Maybe as a more casual observer the article did feel more like Python vs D. I have not yet read the ycombinator comments, just from my personal observation after reading the article. My thinking was: - Python its PyPy is surprising fast. - Surprised that D was slower in version 1. - Kind of surprised again that it took so many versions to figure out the best approach. - Also wondering why one needed std.algorithm splitter, when you expect string split to be the fasted. Even the fact that you need to import std.array to split a string simply felt strange. - So much effort for relative little gain ( after v2 splitter ). The time spend on finding a faster solution is in business sense not worth it. But not finding a faster way is simply wasting performance, just on this simple function. - Started to wonder if Python its PyPy is so optimized that without any effort, your even faster then D. What other D idiomatic functions are slow? I am not criticizing your article Jon, just mentioning how i felt when reading it yesterday. It felt like the solution was overly complex to find and required too much deep D knowledge. Going to read the ycombinator comments now. Off-topic: Yesterday i was struggling with split but for a whole different reason. Take in account that i am new at D. Needed to split a string. Simple right? Search Google for "split string dlang". Get on the https://dlang.org/phobos/std_string.html page. After seeing the splitLines and start experimenting with it. Half a hour later i realize that the wrong function was used and needed to import std.array split function. Call it a issue with the documentation or my own stupidity. But the fact that Split was only listed as a imported function, in this mass of text, totally send me on the wrong direction. As stated above, i expected split to be part of the std.string, because i am manipulating a string, not that i needed to import std.array what is the end result. I simply find the documentation confusing with the wall of text. When i search for string split, you expect to arrive on the string.split page. Not only that, the split example are using split as a separate keyword, when i was looking for variable.split(). Veteran D programmers are probably going to laughing at me for this but one does feel a bit salty after that.
May 25
parent reply Steven Schveighoffer <schveiguy yahoo.com> writes:
On 5/25/17 6:27 AM, Wulfklaue wrote:

 - Also wondering why one needed std.algorithm splitter, when you expect
 string split to be the fasted. Even the fact that you need to import
 std.array to split a string simply felt  strange.
Because split allocates on every call. The key, in many cases in D, to increasing performance is avoiding allocations. Has been that way for as long as I can remember. Another possibility to "fix" this problem is to simply use an allocator with split that allocates on some predefined stack space. This is very similar to what v3 does with the Appender. Unfortunately, allocator is still experimental, and so split doesn't support using it.
 - So much effort for relative little gain ( after v2 splitter ). The
 time spend on finding a faster solution is in business sense not worth
 it. But not finding a faster way is simply wasting performance, just on
 this simple function.
The answer is always "it depends". If you're processing hundreds of these files in tight loops, it probably makes sense to optimize the code. If not, then it may make sense to focus efforts elsewhere. The point of the article is, this is how to do it if you need performance there.
 - Started to wonder if Python its PyPy is so optimized that without any
 effort, your even faster then D. What other D idiomatic functions are slow?
split didn't actually seem that slow. I'll note that you could opt for just the AA optimization (the converting char[] to string only when storing a new hash lookup is big, and not that cumbersome) and leave the code for split alone, and you probably still could beat the Python code.
 Off-topic:

 Yesterday i was struggling with split but for a whole different reason.
 Take in account that i am new at D.

 Needed to split a string. Simple right? Search Google for "split string
 dlang". Get on the https://dlang.org/phobos/std_string.html page.

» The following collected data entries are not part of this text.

-- ==== Sys2Proof/Laws/Decode.lean ====
section
/-! SUPPORT. What the dispatcher and the length decoder answer. -/

namespace Sys2Proof

/-- The `N` field as arithmetic (`30_encoding.md` R61). -/
theorem operandCount_eq (op : Byte) : operandCount op = op.toNat / 64 := by
  have h : op.toNat / 64 < 4 := by omega
  simp [operandCount, BitVec.extractLsb', Nat.shiftRight_eq_div_pow]
  omega

theorem selectorLegal_iff (b : Byte) : selectorLegal b = true ↔ b.toNat < 8 := by
  simp [selectorLegal]

/-- What the dispatcher selects is a row of the opcode map. -/
theorem dispatch_mem {op : Byte} {build : Byte → Byte → Instr} (h : dispatch op = some build) :
    (op, build) ∈ opcodeMap := by
  obtain ⟨l, r, hl, _⟩ := List.lookup_eq_some_iff.mp h
  rw [hl]
  simp

/-- A byte is unknown to the dispatcher exactly when no row of the opcode map has it
(`30_encoding.md` R68). -/
theorem dispatch_none_iff (op : Byte) : dispatch op = none ↔ op ∉ opcodeMap.map Prod.fst := by
  rw [dispatch, List.lookup_eq_none_iff]
  simp [opcodeMap]

/-- The fourteen opcode bytes as numbers (`30_encoding.md` R66). -/
theorem opcodeMap_bytes :
    opcodeMap.map (fun e => e.1.toNat) =
      [0x00, 0x01, 0x82, 0x47, 0xA0, 0xA2, 0x45, 0x46, 0x50, 0x11, 0xA7, 0x54, 0x55, 0x56] := rfl

/-- The dispatcher knows a byte exactly when its value is one of the map's. -/
theorem dispatch_some_iff (op : Byte) :
    (∃ build, dispatch op = some build) ↔ op.toNat ∈ opcodeMap.map fun e => e.1.toNat := by
  rw [← Option.ne_none_iff_exists', Ne, dispatch_none_iff, not_not, List.mem_map, List.mem_map]
  constructor
  · rintro ⟨e, he, rfl⟩
    exact ⟨e, he, rfl⟩
  · rintro ⟨e, he, h⟩
    exact ⟨e, he, BitVec.eq_of_toNat_eq h⟩

/-- What holds of every row of the opcode map holds of what the dispatcher selects. -/
theorem dispatch_forall {P : Byte → (Byte → Byte → Instr) → Prop}
    (h : ∀ e ∈ opcodeMap, P e.1 e.2) {op : Byte} {build : Byte → Byte → Instr}
    (hd : dispatch op = some build) : P op build :=
  h _ (dispatch_mem hd)

/-- An opcode byte has at most two operand bytes (`30_encoding.md` R69). -/
theorem operandCount_le_two {op : Byte} {build : Byte → Byte → Instr}
    (hd : dispatch op = some build) : operandCount op ≤ 2 :=
  dispatch_forall (P := fun op _ => operandCount op ≤ 2) (by simp [opcodeMap]; decide) hd

/-- The selected instruction is encoded by that opcode byte and the operand bytes its `N` field
counts (`30_encoding.md` R60, R69). -/
theorem encode_of_dispatch {op : Byte} {build : Byte → Byte → Instr}
    (hd : dispatch op = some build) (a b : Byte) :
    encode (build a b) = op :: [a, b].take (operandCount op) :=
  dispatch_forall
    (P := fun op build => ∀ a b, encode (build a b) = op :: [a, b].take (operandCount op))
    (by simp only [opcodeMap, List.forall_mem_cons]
        exact ⟨fun _ _ => rfl, fun _ _ => rfl, fun _ _ => rfl, fun _ _ => rfl, fun _ _ => rfl,
          fun _ _ => rfl, fun _ _ => rfl, fun _ _ => rfl, fun _ _ => rfl, fun _ _ => rfl,
          fun _ _ => rfl, fun _ _ => rfl, fun _ _ => rfl, fun _ _ => rfl, by simp⟩)
    hd a b

/-- The opcode byte of an instruction selects it, whatever the operand bytes it has no use for. -/
theorem dispatch_of_encode (i : Instr) :
    ∃ op rest build, encode i = op :: rest ∧ dispatch op = some build ∧
      rest.length = operandCount op ∧ build (rest.getD 0 0) (rest.getD 1 0) = i := by
  cases i <;> exact ⟨_, _, _, rfl, rfl, rfl, rfl⟩

end Sys2Proof
end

 After seeing the splitLines and start experimenting with it. Half a hour
 later i realize that the wrong function was used and needed to import
 std.array split function.

 Call it a issue with the documentation or my own stupidity. But the fact
 that Split was only listed as a imported function, in this mass of text,
 totally send me on the wrong direction.

 As stated above, i expected split to be part of the std.string, because
 i am manipulating a string, not that i needed to import std.array what
 is the end result.
std.string, std.array, and std.algorithm all have cross-polination when it comes to array operations. It has to do with the history of when the modules were introduced.
 I simply find the documentation confusing with the wall of text. When i
 search for string split, you expect to arrive on the string.split page.
 Not only that, the split example are using split as a separate keyword,
 when i was looking for variable.split().
There is a search field on the top, which helps to narrow down what choices are available.
 Veteran D programmers are probably going to laughing at me for this but
 one does feel a bit salty after that.
I understand your pain. I work with Swift often, and sometimes it's very frustrating trying to find the right tool for the job, as I'm not thoroughly immersed in Apple's SDK on a day-to-day basis. I don't know that any programming language gets this perfect. -Steve
May 25
next sibling parent reply Suliman <evermind live.ru> writes:
 std.string, std.array, and std.algorithm all have 
 cross-polination when it comes to array operations. It has to 
 do with the history of when the modules were introduced.
Is there any plan to deprecate all splitters and make one single. Because now as I understand we have 4 functions that make same task.
May 25
parent reply Jonathan M Davis via Digitalmars-d-announce writes:
On Thursday, May 25, 2017 14:17:27 Suliman via Digitalmars-d-announce wrote:
 std.string, std.array, and std.algorithm all have
 cross-polination when it comes to array operations. It has to
 do with the history of when the modules were introduced.
Is there any plan to deprecate all splitters and make one single. Because now as I understand we have 4 functions that make same task.
I wouldn't expect any of the split-related functions to be going away. We often have a function that operates on arrays or strings and another which operates on more general ranges. It may mainly be for historical reasons, but removing the array-based functions would break existing code, and we'd get a whole other set of complaints about folks not understanding that you need to slap array() on the end of a call to splitter to get the split that they were looking for (especially if they're coming from another language and don't understand ranges yet). And ultimately, the array-based functions continue to serve as a way to have simpler code when you don't care about (or you actually need) the additional memory allocations. Also, splitLines/lineSplitter can't actually be written in terms of split/splitter, because split/splitter does not have a way to provide multiple delimeters (let alone multiple delimeters where one includes the other, which is what you get with "\n" and "\r\n"). So, that distinction isn't going away. It's also a common enough operation that having a function for it rather than having to pass all of the delimeters to a more general function is arguably worth it, just like having the overload of split/splitter which takes no delimiter and then splits on whitespace is arguably worth it over having a more general function where you have to feed it every variation of whitespace. - Jonathan M Davis
May 25
parent cym13 <cpicard openmailbox.org> writes:
On Thursday, 25 May 2017 at 16:19:16 UTC, Jonathan M Davis wrote:
 I wouldn't expect any of the split-related functions to be 
 going away. We often have a function that operates on arrays or 
 strings and another which operates on more general ranges. It 
 may mainly be for historical reasons, but removing the 
 array-based functions would break existing code, and we'd get a 
 whole other set of complaints about folks not understanding 
 that you need to slap array() on the end of a call to splitter 
 to get the split that they were looking for (especially if 
 they're coming from another language and don't understand 
 ranges yet). And ultimately, the array-based functions continue 
 to serve as a way to have simpler code when you don't care 
 about (or you actually need) the additional memory allocations.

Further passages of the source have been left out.